[Collected data entries]
================

-- ==== Sys2Proof/Machine/Dispatch.lean ====
section
/-!
DEFINITION. One arm per command (spec/30_encoding.md R97), each a direct call of its meaning. `exec` is the command's own
effect, the writes E of spec/44_lifecycle.md R246; the time base, the sequencer and the merge of pend are the clock cycle's
(Machine/Cycle.lean).
-/

namespace Sys2Proof.Machine

def exec (i : Instr) (s : State) : Host.Outcome State Fault Refusal :=
  match i with
  | .nop => Sys2Proof.Machine.execNop s
  | .init => Sys2Proof.Machine.execInit s
  | .clear => Sys2Proof.Machine.execClear s
  | .refresh => Sys2Proof.Machine.execRefresh s
  | .setByte d b => Sys2Proof.Machine.execSetByte d b s
  | .setDigit d n => Sys2Proof.Machine.execSetDigit d n s
  | .setChar d c => Sys2Proof.Machine.execSetChar d c s
  | .setSeg d k on => Sys2Proof.Machine.execSetSeg d k on s
  | .setInt lz => Sys2Proof.Machine.execSetInt lz s
  | .shift k => Sys2Proof.Machine.execShift k s
  | .enDigit d on => Sys2Proof.Machine.execEnDigit d on s
  | .blinkDigit d on => Sys2Proof.Machine.execBlinkDigit d on s
  | .enAll on => Sys2Proof.Machine.execEnAll on s
  | .blinkAll on => Sys2Proof.Machine.execBlinkAll on s
  | .getByte d => Sys2Proof.Machine.execGetByte d s
  | .getSeg d k => Sys2Proof.Machine.execGetSeg d k s
  | .glyphDigit n => Sys2Proof.Machine.execGlyphDigit n s
  | .glyphChar c => Sys2Proof.Machine.execGlyphChar c s
  | .glyphMinus => Sys2Proof.Machine.execGlyphMinus s
  | .glyphDot => Sys2Proof.Machine.execGlyphDot s
  | .segSet b k on => Sys2Proof.Machine.execSegSet b k on s
  | .segTest b k => Sys2Proof.Machine.execSegTest b k s
  | .invert b => Sys2Proof.Machine.execInvert b s
  | .inRange => Sys2Proof.Machine.execInRange s

end Sys2Proof.Machine
end

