/-- What holds at first, and after each of the first n cycles if it held before it, holds after each of them. -/
theorem run_induct {P : Nat → State → Prop} {n : Nat} {s : State} (h0 : P 0 s)
    (hstep : ∀ k t u, k < n → P k t → step t = .next u → P (k + 1) u) {k : Nat} (hk : k ≤ n) :
    ∃ t, run k s = .next t ∧ P k t := by
  induction k with
  | zero => exact ⟨s, rfl, h0⟩
  | succ k ih =>
    obtain ⟨t, ht, hP⟩ := ih (by omega)
    obtain ⟨u, hu⟩ := exists_step t
    exact ⟨u, run_succ_of ht hu, hstep k t u hk hP hu⟩

/-- What every step keeps, a run keeps. -/
theorem run_keeps {P : State → Prop} {k : Nat} {s t : State} (h0 : P s)
    (hstep : ∀ t u, P t → step t = .next u → P u) (h : run k s = .next t) : P t := by
  obtain ⟨t', ht', hP⟩ := run_induct (P := fun _ => P) h0 (fun _ t u _ => hstep t u) (le_refl k)
  rw [h] at ht'
  injection ht' with ht'
  exact ht' ▸ hP

/-! ## A host that never resets -/

/-- A host that plans no reset makes none now. -/
theorem noReset_now {s : State} (h : NoReset s) : (thisInput s).rst = false := by
  cases hin : s.inputs with
  | nil => rw [thisInput_nil hin]; rfl
  | cons c rest =>
    rw [thisInput_cons hin]
    exact h c (by rw [hin]; exact List.mem_cons_self)

/-- It makes none later either. -/
theorem noReset_step {s t : State} (h : NoReset s) (hstep : step s = .next t) : NoReset t := by
  intro c hc
  rw [(parametersStayAndInputsAdvance s t hstep).2] at hc
  exact h c (List.mem_of_mem_tail hc)

/-! ## The time base -/

/-- The prescaler counts modulo CLK_PER_MS (R200). -/
theorem nextPresc_eq_mod {s : State} (h : s.presc < s.cfg.clkPerMs) :
    nextPresc s = (s.presc + 1) % s.cfg.clkPerMs := by
  rw [nextPresc]
  split
  · next ht =>
    rw [show s.presc + 1 = s.cfg.clkPerMs by rw [tick_iff] at ht; omega, Nat.mod_self]
  · next ht =>
    rw [tick_iff] at ht
    rw [Nat.mod_eq_of_lt (by omega)]

/-- A millisecond is counted when the prescaler wraps (R201). -/
theorem nextNow_eq_div {s : State} (h : s.presc < s.cfg.clkPerMs) :
    nextNow s = s.nowMs + BitVec.ofNat 32 ((s.presc + 1) / s.cfg.clkPerMs) := by
  rw [nextNow]
  split
  · next ht =>
    rw [show s.presc + 1 = s.cfg.clkPerMs by rw [tick_iff] at ht; omega, Nat.div_self (by omega)]
    rfl
  · next ht =>
    rw [tick_iff] at ht
    rw [Nat.div_eq_of_lt (by omega), BitVec.add_zero]

/-- After k cycles from s without a reset the time base has counted them. -/
structure TimeAfter (s : State) (k : Nat) (t : State) : Prop where
  /-- The invariant holds still. -/
  inv : Inv t
  /-- No reset is planned still. -/
  noReset : NoReset t
  /-- The parameters are the same. -/
  cfg : t.cfg = s.cfg
  /-- The prescaler has counted the cycles modulo CLK_PER_MS. -/
  presc : t.presc = (s.presc + k) % s.cfg.clkPerMs
  /-- NOW_MS has counted the wraps of the prescaler. -/
  nowMs : t.nowMs = s.nowMs + BitVec.ofNat 32 ((s.presc + k) / s.cfg.clkPerMs)

theorem timeAfter_zero {s : State} (hs : Inv s) (hr : NoReset s) : TimeAfter s 0 s where
  inv := hs
  noReset := hr
  cfg := rfl
  presc := (Nat.mod_eq_of_lt hs.prescBound).symm
  nowMs := by rw [Nat.add_zero, Nat.div_eq_of_lt hs.prescBound, BitVec.add_zero]

theorem timeAfter_succ {s t u : State} {k : Nat} (h : TimeAfter s k t) (hu : step t = .next u) : TimeAfter s (k + 1) u := by
  obtain ⟨hinv, hr, hcfg, hpresc, hnow⟩ := h
  obtain ⟨_, hpresc', hnow'⟩ := step_clockPart (noReset_now hr) hu
  have hclk : 0 < s.cfg.clkPerMs := hcfg ▸ Nat.zero_lt_of_lt hinv.prescBound
  refine ⟨stepKeepsInv t u hinv hu, noReset_step hr hu, (parametersStayAndInputsAdvance t u hu).1.trans hcfg, ?_, ?_⟩
  · rw [hpresc', nextPresc_eq_mod hinv.prescBound, hcfg, hpresc, Nat.mod_add_mod, Nat.add_assoc]
  · have hdiv : (s.presc + (k + 1)) / s.cfg.clkPerMs =
        (s.presc + k) / s.cfg.clkPerMs + ((s.presc + k) % s.cfg.clkPerMs + 1) / s.cfg.clkPerMs := by
      rw [← Nat.mul_add_div hclk, ← Nat.add_assoc (_ * _), Nat.div_add_mod, Nat.add_assoc]
    rw [hnow', nextNow_eq_div hinv.prescBound, hcfg, hpresc, hnow, hdiv, BitVec.ofNat_add, BitVec.add_assoc]

/-- Any number of cycles without a reset is counted. -/
theorem run_timeAfter {s : State} (hs : Inv s) (hr : NoReset s) (k : Nat) : ∃ t, run k s = .next t ∧ TimeAfter s k t :=
  run_induct (timeAfter_zero hs hr) (fun _ _ _ _ => timeAfter_succ) (le_refl k)
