-- ==== Sys2Proof/Config.lean ====
section
/-! DEFINITION. What the spec leaves to a device or leaves open: constants without a body, so that nothing can be
proved of their values. -/

namespace Sys2Proof.Config

/-- A byte that the spec leaves undefined (the destination of a command that faulted while it ran): fresh for each
value of the state's counter. -/
opaque freeByte : Nat → BitVec 8

/-- By how many units in the last place a vector op that is not correctly rounded departs from the correctly rounded
value at an input (Table 3.9); `approx` holds it to the op's bound. -/
opaque ulpError : Nat → BitVec 32 → Int

/-- The result of a vector op at an input where its formula has no value (R80 states none): LOG of zero or of a negative
number, SILU and GELU of minus infinity. -/
opaque opUndefined : Nat → BitVec 32 → BitVec 32

/-- The integer of an AL48 element whose exact value has a magnitude of 2^128 or more (R26 and Table 2.4 call it impossible,
R80 lets CVTS and PCVT form it), from its sign, its significand and its exponent. -/
opaque al48Beyond : Bool → Nat → Int → BitVec 48

/-- The number by which an E_SPARSE_META record names the failing test of R75, by the test's place in R75's list. -/
opaque sparseTestCode : Nat → BitVec 32

/-- By how many units in the last place a bound computed with outward rounding lies above the least FP32 value that is
not below the exact one (R165, R167 state only that it never lies below). -/
opaque boundSlack : Nat → BitVec 32 → Nat

/-- Whether a NaN neuron counts as missed (R171 states its rule for magnitudes). -/
opaque nanMissed : BitVec 8 → Bool

/-- The result bytes of a MAX or MIN to which no rank contributes (R188, R191 state none), by their place. -/
opaque emptyExtreme : Nat → BitVec 8

/-- The byte at a place of the 256-bit seed that the SRAM PUF gives the security block (R383). -/
opaque pufSeed : Nat → BitVec 8

/-- The private scalar of the Meter Room's own key, and the bytes of its certificate (Table 16.1). -/
opaque meterKey : Nat
opaque meterCert : List (BitVec 8)

/-- The boot ROM's trust anchors: the SHA-256 of the Caltas certification key and of the firmware-signing key (R384). -/
opaque rootCa : List (BitVec 8)
opaque rootFw : List (BitVec 8)

/-- A byte of a key blob sealed to another device (R394): its DEVID, the ephemeral key, the IV and what they encrypt are the
sealer's and the recipient's own. Fresh for each value of the state's counter. -/
opaque sealedByte : Nat → Nat → BitVec 8

/-- A random 256-bit key that the security block draws (R229, R391): fresh for each value of the state's counter. -/
opaque randomKey : Nat → BitVec 256

/-- What a lender holds of a lent line that a failed borrower wrote, by lease, line and place: the 128 bytes of the line and 16 of its
metadata. A Standby that goes on with the lease finds it there (R231). -/
opaque lenderByte : Nat → Nat → Nat → Byte

/-- The quad cycles of a command and its bank-conflict cycles (R89, R102): fresh for each value of the state's counter. -/
opaque commandCycles : Nat → BitVec 32
opaque conflictCycles : Nat → BitVec 32

/-- The ns that a save takes once every core has stopped (R328): fresh for each value of the state's counter. -/
opaque saveNs : Nat → Nat

/-- The sign of the step that a receiver asks of a transmit tap in a window (R241 states ±1), and the code that its CTLE
adapts to: fresh for each value of the state's counter. -/
opaque eqUp : Nat → Bool
opaque ctleCode : Nat → BitVec 4

/-- The code that a DFE tap adapts to, and the start value of transmit tap `tap` (0 c(−2), 1 c(−1), 2 c(+1)) under a PRESET: the
text gives neither (R241). -/
opaque dfeCode : Nat → Nat → BitVec 8
opaque presetTap : BitVec 3 → Fin 3 → BitVec 8

/-- The 32-bit CRC of a die-to-die flit, whose polynomial the text does not give (R11). -/
opaque d2dCrc : List (BitVec 8) → BitVec 32

/-- The coordinate of a rank of the expert-parallel group that uses a job tag: the text gives no table of it (R134, R139). -/
opaque rankCoord : BitVec 16 → Nat → BitVec 17

/-- The 256 bytes of a digest slot in a mark record (Table 15.5 names what they hold, not where), from the slot's content in the
model's own order. -/
opaque digestImage : List (BitVec 8) → Nat → BitVec 8

/-- The SHA-256 of the MARK copy of a context's sequence state (R348 does not lay the copy out), from its content in the
model's own order. -/
opaque seqHash : List (BitVec 8) → Nat → BitVec 8

/-- The identity certificate that a protector shows where no command brings it (R394): fresh for each value of the state's counter. -/
opaque peerCert : Nat → Nat → BitVec 8

/-- The body of a heartbeat, which the text does not lay out (R351): fresh for each value of the state's counter. -/
opaque heartbeatByte : Nat → Nat → BitVec 8

end Sys2Proof.Config
end

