-- ==== Sys2Proof/Machine/Crypto.lean ====
section
/-! DEFINITION. The signatures, key agreement and sealing that the spec names by their standards: ECDSA on P-256 with the
deterministic nonce of FIPS 186-5, ECDH, and AES-256-GCM (R371, R383-R385, R392, R395). The curve and cipher constants are
the standards' own (PRESUMED, log). -/

namespace Sys2Proof.Machine

/-! ### P-256 -/

/-- The field prime of P-256. -/
def p256P : Nat := 0xffffffff00000001000000000000000000000000ffffffffffffffffffffffff
/-- The group order n. -/
def p256N : Nat := 0xffffffff00000000ffffffffffffffffbce6faada7179e84f3b9cac2fc632551
/-- The curve's b. -/
def p256B : Nat := 0x5ac635d8aa3a93e7b3ebbd55769886bc651d06b0cc53b0f63bce3c3e27d2604b
/-- The base point. -/
def p256G : Nat × Nat :=
  (0x6b17d1f2e12c4247f8bce6e563a440f277037d812deb33a0f4a13945d898c296,
   0x4fe342e2fe1a7f9b8ee7eb4a7c0f9e162bce33576b315ececbb6406837bf51f5)

/-- `b ^ e` modulo `m`, over the lowest `fuel` bits of `e`. -/
def powMod (m : Nat) : Nat → Nat → Nat → Nat
  | 0, _, _ => 1
  | fuel + 1, b, e =>
    let r := powMod m fuel (b * b % m) (e / 2)
    if e % 2 = 1 then b * r % m else r

/-- The inverse modulo a 256-bit prime. -/
def invMod (m a : Nat) : Nat := powMod m 256 (a % m) (m - 2)

/-- A point of the curve; `none` is the point at infinity. -/
abbrev Point := Option (Nat × Nat)

/-- `a - b` modulo the field prime. -/
def subP (a b : Nat) : Nat := (a % p256P + p256P - b % p256P) % p256P

/-- The line through two points with a given slope meets the curve here. -/
def chord (l x1 y1 x2 : Nat) : Point :=
  let x3 := subP (l * l) (x1 + x2)
  some (x3, subP (l * subP x1 x3) y1)

/-- Point addition. -/
def ptAdd (a b : Point) : Point :=
  match a, b with
  | none, q => q
  | q, none => q
  | some (x1, y1), some (x2, y2) =>
    if x1 = x2 then
      if (y1 + y2) % p256P = 0 then none
      else chord (subP (3 * x1 * x1) 3 * invMod p256P (2 * y1) % p256P) x1 y1 x2
    else chord (subP y2 y1 * invMod p256P (subP x2 x1) % p256P) x1 y1 x2

/-- `k` times a point, over the lowest `fuel` bits of `k`. -/
def ptMul : Nat → Nat → Point → Point
  | 0, _, _ => none
  | fuel + 1, k, q =>
    let r := ptMul fuel (k / 2) (ptAdd q q)
    if k % 2 = 1 then ptAdd q r else r

/-- The number that a run of big-endian bytes spells. -/
def beNat (bs : Bytes) : Nat := leNat bs.reverse

/-- `n` big-endian bytes of a number. -/
def beBytes (n v : Nat) : Bytes := (leBytes n v).reverse

/-- A public key as X then Y, 32 bytes each, big-endian (R383). -/
def ptBytes (q : Point) : Bytes :=
  match q with
  | some (x, y) => beBytes 32 x ++ beBytes 32 y
  | none => List.replicate 64 0

/-- A public key's point, when it lies on the curve. -/
def ptOf (bs : Bytes) : Point :=
  let x := beNat (bs.take 32)
  let y := beNat ((bs.drop 32).take 32)
  if x < p256P ∧ y < p256P ∧ y * y % p256P = subP (x * x * x + p256B) (3 * x) then some (x, y) else none

/-- The public key of a private scalar. -/
def pubKey (d : Nat) : Bytes := ptBytes (ptMul 256 d (some p256G))

/-- ECDH: the 32-byte x-coordinate that a private scalar and a public key agree on; `none` for a bad public key. -/
def ecdh (d : Nat) (pub : Bytes) : Option Bytes :=
  match ptOf pub with
  | none => none
  | q => (ptMul 256 d q).map (fun r => beBytes 32 r.1)

/-- ECDSA verification of r, s over a SHA-256 hash. -/
def ecdsaVerify (pub hash sig : Bytes) : Bool :=
  let r := beNat (sig.take 32)
  let s := beNat ((sig.drop 32).take 32)
  match ptOf pub with
  | none => false
  | q =>
    if r = 0 ∨ p256N ≤ r ∨ s = 0 ∨ p256N ≤ s then false
    else
      let w := invMod p256N s
      match ptAdd (ptMul 256 (beNat hash * w % p256N) (some p256G)) (ptMul 256 (r * w % p256N) q) with
      | some v => v.1 % p256N == r
      | none => false

/-- HMAC-SHA-256 with a 32-byte key. -/
def hmac (key msg : Bytes) : Bytes :=
  let k := key ++ List.replicate (64 - key.length) 0
  sha256 (k.map (· ^^^ 0x5C) ++ sha256 (k.map (· ^^^ 0x36) ++ msg))

/-- The signature for a nonce, when the nonce serves. -/
def signWith (d z k : Nat) : Option Bytes :=
  match ptMul 256 k (some p256G) with
  | none => none
  | some v =>
    let r := v.1 % p256N
    let s := invMod p256N k * (z + r * d) % p256N
    if k = 0 ∨ p256N ≤ k ∨ r = 0 ∨ s = 0 then none else some (beBytes 32 r ++ beBytes 32 s)

/-- The nonces of the deterministic scheme, tried in turn. -/
def signTry (d z : Nat) : Nat → Bytes → Bytes → Bytes
  | 0, _, _ => List.replicate 64 0
  | n + 1, k, v =>
    let v1 := hmac k v
    match signWith d z (beNat v1) with
    | some s => s
    | none =>
      let k2 := hmac k (v1 ++ [0])
      signTry d z n k2 (hmac k2 v1)

/-- Deterministic ECDSA over a SHA-256 hash: r then s, 32 bytes each, big-endian. -/
def ecdsaSign (d : Nat) (hash : Bytes) : Bytes :=
  let z := beNat hash
  let m := beBytes 32 d ++ beBytes 32 (z % p256N)
  let v0 : Bytes := List.replicate 32 1
  let k1 := hmac (List.replicate 32 0) (v0 ++ [0] ++ m)
  let v1 := hmac k1 v0
  let k2 := hmac k1 (v1 ++ [1] ++ m)
  signTry d z 64 k2 (hmac k2 v1)

/-! ### AES-256-GCM -/

/-- Multiplication by x in AES's field. -/
def xtime (b : BitVec 8) : BitVec 8 := if b.getLsbD 7 then (b <<< 1) ^^^ 0x1B else b <<< 1

/-- Multiplication in AES's field, over the lowest `n` bits of the second factor. -/
def gfMul (a : BitVec 8) (b : Nat) : Nat → BitVec 8
  | 0 => 0
  | n + 1 => (if b % 2 = 1 then a else 0) ^^^ gfMul (xtime a) (b / 2) n

/-- The power of an element. -/
def gfPow (a : BitVec 8) : Nat → BitVec 8
  | 0 => 1
  | n + 1 => gfMul a (gfPow a n).toNat 8

/-- AES's S-box: the inverse, then the affine map. -/
def sbox (a : BitVec 8) : BitVec 8 :=
  let b := gfPow a 254
  b ^^^ b.rotateLeft 1 ^^^ b.rotateLeft 2 ^^^ b.rotateLeft 3 ^^^ b.rotateLeft 4 ^^^ 0x63

/-- XOR of two runs of bytes. -/
def xorRun (a b : Bytes) : Bytes := (a.zip b).map (fun q => q.1 ^^^ q.2)

/-- The key schedule of AES-256, newest word first; `rcon` is the next round constant. -/
def aesExpand : Nat → Nat → BitVec 8 → List Bytes → List Bytes
  | 0, _, _, w => w
  | n + 1, i, rcon, w =>
    let t := w.headD []
    let old := w.getD 7 []
    if i % 8 = 0 then
      let u := (t.drop 1 ++ t.take 1).map sbox
      aesExpand n (i + 1) (xtime rcon) (xorRun old (xorRun u [rcon, 0, 0, 0]) :: w)
    else aesExpand n (i + 1) rcon (xorRun old (if i % 8 = 4 then t.map sbox else t) :: w)

/-- Pieces of four bytes. -/
def words4 : Nat → Bytes → List Bytes
  | 0, _ => []
  | n + 1, bs => bs.take 4 :: words4 n (bs.drop 4)

/-- The 15 round keys. -/
def aesKeys (key : Bytes) : List Bytes :=
  let w := (aesExpand 52 8 1 (words4 8 key).reverse).reverse
  (upto 15).map (fun r => ((w.drop (4 * r)).take 4).flatten)

/-- ShiftRows on the 16 bytes, columns first. -/
def shiftRows (b : Bytes) : Bytes := (upto 16).map (fun i => b.getD ((i + 4 * (i % 4)) % 16) 0)

/-- MixColumns on one column. -/
def mixCol (c : Bytes) : Bytes :=
  (upto 4).map (fun i =>
    let g := fun (j : Nat) => c.getD ((i + j) % 4) 0
    xtime (g 0) ^^^ (xtime (g 1) ^^^ g 1) ^^^ g 2 ^^^ g 3)

/-- The rounds after the first key. -/
def aesRounds (b : Bytes) : List Bytes → Bytes
  | [] => b
  | [k] => xorRun (shiftRows (b.map sbox)) k
  | k :: t => aesRounds (xorRun ((words4 4 (shiftRows (b.map sbox))).flatMap mixCol) k) t

/-- AES-256 of one block. -/
def aes256 (key blk : Bytes) : Bytes :=
  match aesKeys key with
  | [] => blk
  | k :: t => aesRounds (xorRun blk k) t

/-- Multiplication in GCM's field: `z` gathers, `v` runs; blocks are 128-bit numbers, the first bit highest. -/
def ghashMul : Nat → Nat → Nat → Nat → Nat
  | 0, _, _, z => z
  | n + 1, x, v, z =>
    let z' := if x / 2 ^ n % 2 = 1 then z ^^^ v else z
    ghashMul n x (if v % 2 = 1 then (v / 2) ^^^ (0xE1 * 2 ^ 120) else v / 2) z'

/-- GHASH over whole blocks. -/
def ghash (h : Nat) : Nat → Nat → Bytes → Nat
  | 0, y, _ => y
  | n + 1, y, bs => ghash h n (ghashMul 128 (y ^^^ beNat (bs.take 16)) h 0) (bs.drop 16)

/-- Zero bytes up to a whole block. -/
def pad16 (bs : Bytes) : Bytes := bs ++ List.replicate ((16 - bs.length % 16) % 16) 0

/-- The counter stream from a counter value. -/
def gcmStream (key iv : Bytes) : Nat → Nat → Bytes
  | 0, _ => []
  | n + 1, c => aes256 key (iv ++ beBytes 4 c) ++ gcmStream key iv n (c + 1)

/-- The GCM tag of a ciphertext with its associated data. -/
def gcmTag (key iv ct aad : Bytes) : Bytes :=
  let h := beNat (aes256 key (List.replicate 16 0))
  let m := pad16 aad ++ pad16 ct ++ beBytes 8 (8 * aad.length) ++ beBytes 8 (8 * ct.length)
  xorRun (beBytes 16 (ghash h (m.length / 16) 0 m)) (aes256 key (iv ++ beBytes 4 1))

/-- Encrypts, or decrypts, under AES-256-GCM with a 96-bit IV. -/
def gcmCrypt (key iv text : Bytes) : Bytes := xorRun text (gcmStream key iv (ceilDiv text.length 16) 2)

/-- Opens a ciphertext; `none` when the tag fails. -/
def gcmOpen (key iv ct aad tag : Bytes) : Option Bytes :=
  if gcmTag key iv ct aad = tag then some (gcmCrypt key iv ct) else none

end Sys2Proof.Machine
end

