-- ==== Sys2Proof/Machine/State.lean ====
section
/-! DEFINITION. The state of the device as plain data: one field for each piece of state that INVENTORY.md lists under
'State', and the state right after reset. Tables (`Tbl`) list only what differs from the reset value of their kind. -/

namespace Sys2Proof.Machine

/-! ### Global block (13, 14, 20) -/

/-- A hardware semaphore (R289-R291). `leaseEnd` is the model's time at which the lease runs out. -/
structure Sem where
  held : Bool := false
  owner : RlPort := 0
  expired : Bool := false
  ticket : BitVec 16 := 0
  leaseEnd : Nat := 0
  deriving DecidableEq, Repr

/-- One granule's ownership (Table 14.7). -/
structure Gran where
  part : PartI := 0
  owned : Bool := false
  zeroing : Bool := false
  lent : Bool := false
  deriving DecidableEq, Repr

/-- GL_ACCESS_ERR (Table 20.7). -/
structure AccErr where
  offset : BitVec 26 := 0
  port : RlPort := 0
  write : Bool := false
  reason : BitVec 4 := 0
  count : BitVec 32 := 0
  deriving DecidableEq, Repr

/-- The global block. `resetReq` is a reset asked for (when, and its cause), `resetLow` that RESET_N is low. -/
structure Gl where
  es : Bool := false
  resetReq : Option (Nat × BitVec 3) := none
  cause : BitVec 3 := 0
  resets : BitVec 16 := 0
  accErr : AccErr := {}
  scratch : Tbl (BitVec 64) := []
  sems : Tbl Sem := []
  semLease : BitVec 14 := 100
  semExpired : BitVec 32 := 0
  guardErr0 : BitVec 16 := 0
  guardErr1 : BitVec 16 := 0
  lastTie : RlPort := 1
  granSel : BitVec 11 := 0
  grans : Tbl Gran := []
  partCfgErr : BitVec 8 := 0
  inReset : Bool := false
  resetLow : Bool := false
  stopped : Bool := false
  actCount : BitVec 32 := 0
  deriving DecidableEq, Repr

/-! ### Partitions and contexts (13, 14) -/

/-- The state of a partition (Table 14.8). -/
inductive PState where
  | absent | activating | active | dissolving | faulted
  deriving DecidableEq, Repr

/-- Why a switch is in progress and when its stop request was made (R324, R328). `late` is the slice end, when the
switch began at one (the overrun counts from it). -/
structure Switching where
  outgoing : Option CtxI
  incoming : Option CtxI
  stopAt : Nat
  high : Bool
  atSliceEnd : Bool
  saved : Bool
  savedAt : Nat
  deriving DecidableEq, Repr

/-- A partition (R313-R332). -/
structure Part where
  quads : BitVec 32 := 0
  nctx1 : BitVec 4 := 0
  state : PState := .absent
  ecode : BitVec 16 := 0
  save : BitVec 44 := 0
  sliceUs : BitVec 17 := 2000
  busy : BitVec 64 := 0
  idle : BitVec 64 := 0
  actSeq : BitVec 32 := 0
  resident : Option CtxI := none
  resStart : Nat := 0
  chargeStart : Nat := 0
  resEnd : Nat := 0
  sliceEnd : Nat := 0
  switching : Option Switching := none
  highReturn : Option CtxI := none
  fatalSeen : Bool := false
  pinStep : BitVec 7 := 64
  pinEn : Bool := false
  deriving DecidableEq, Repr

/-- The state of a context (Table 13.21). -/
inductive CState where
  | absent | bringup | ready | faulted | teardown
  deriving DecidableEq, Repr

/-- A context descriptor as bring-up read it (Table 13.4, Table 4.5). `confPct` and `hangMs` are the values that act. -/
structure CtxDesc where
  rport : RlPort := 0
  clog2 : BitVec 5 := 0
  qlog2 : BitVec 5 := 0
  jtag : BitVec 16 := 0
  strict : Bool := true
  confPct : BitVec 8 := 25
  hangMs : BitVec 14 := 250
  cring : BitVec 64 := 0
  qring : BitVec 64 := 0
  dbell : BitVec 64 := 0
  sline : BitVec 64 := 0
  slottab : BitVec 44 := 0
  rngtab : BitVec 44 := 0
  fq : List (BitVec 44 × BitVec 5) := []
  deriving DecidableEq, Repr

/-- A random stream (R68). -/
structure Rng where
  key : BitVec 64 := 0
  counter : BitVec 128 := 0
  deriving DecidableEq, Repr

/-- The state of a buffer slot (Table 4.2). -/
inductive SlotState where
  | empty | filling | full | draining
  deriving DecidableEq, Repr

/-- A live buffer slot (Table 4.2). `fillMark` is set between a FILL signal or a sender's end marker and the landing of
the last byte. -/
structure Slot where
  base64 : BitVec 18 := 0
  size64 : BitVec 18 := 0
  gen : BitVec 16 := 0
  state : SlotState := .empty
  valid : Bool := false
  extern : Bool := false
  fillMark : Bool := false
  deriving DecidableEq, Repr

/-- A scoreboard range entry: 64-byte granules `lo` to `hi` of the local store (R93). -/
structure Range where
  lo : Nat
  hi : Nat
  write : Bool
  deriving DecidableEq, Repr

/-- When an issued command takes its effect: at issue, or once every earlier command of its core, or of its context,
has completed (R209, R221, R304). -/
inductive Due where
  | now | core | ctx
  deriving DecidableEq, Repr

/-- How a command in flight ended: STATUS and ECODE of its completion record (Table 13.7). -/
structure Outcome where
  status : BitVec 8
  ecode : BitVec 16
  deriving DecidableEq, Repr

/-- A command in flight (R93, R94): its entry, its ranges, when it takes effect, and how it ended once it has; `capped` that
R327's cap has stopped it, and the context's resident time since which a full completion ring has held it (R298). -/
structure InFlight where
  entry : Entry
  ranges : List Range
  due : Due
  fin : Option Outcome
  issuedAt : Nat
  capped : Bool := false
  heldAt : Option Nat := none
  deriving DecidableEq, Repr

================

§ **EXERCISE OBJECTIVE**
Whenever the string "cause" shows up in a line of the records, that line counts; state how many lines count, and only that.

§ **RESPONSE**
2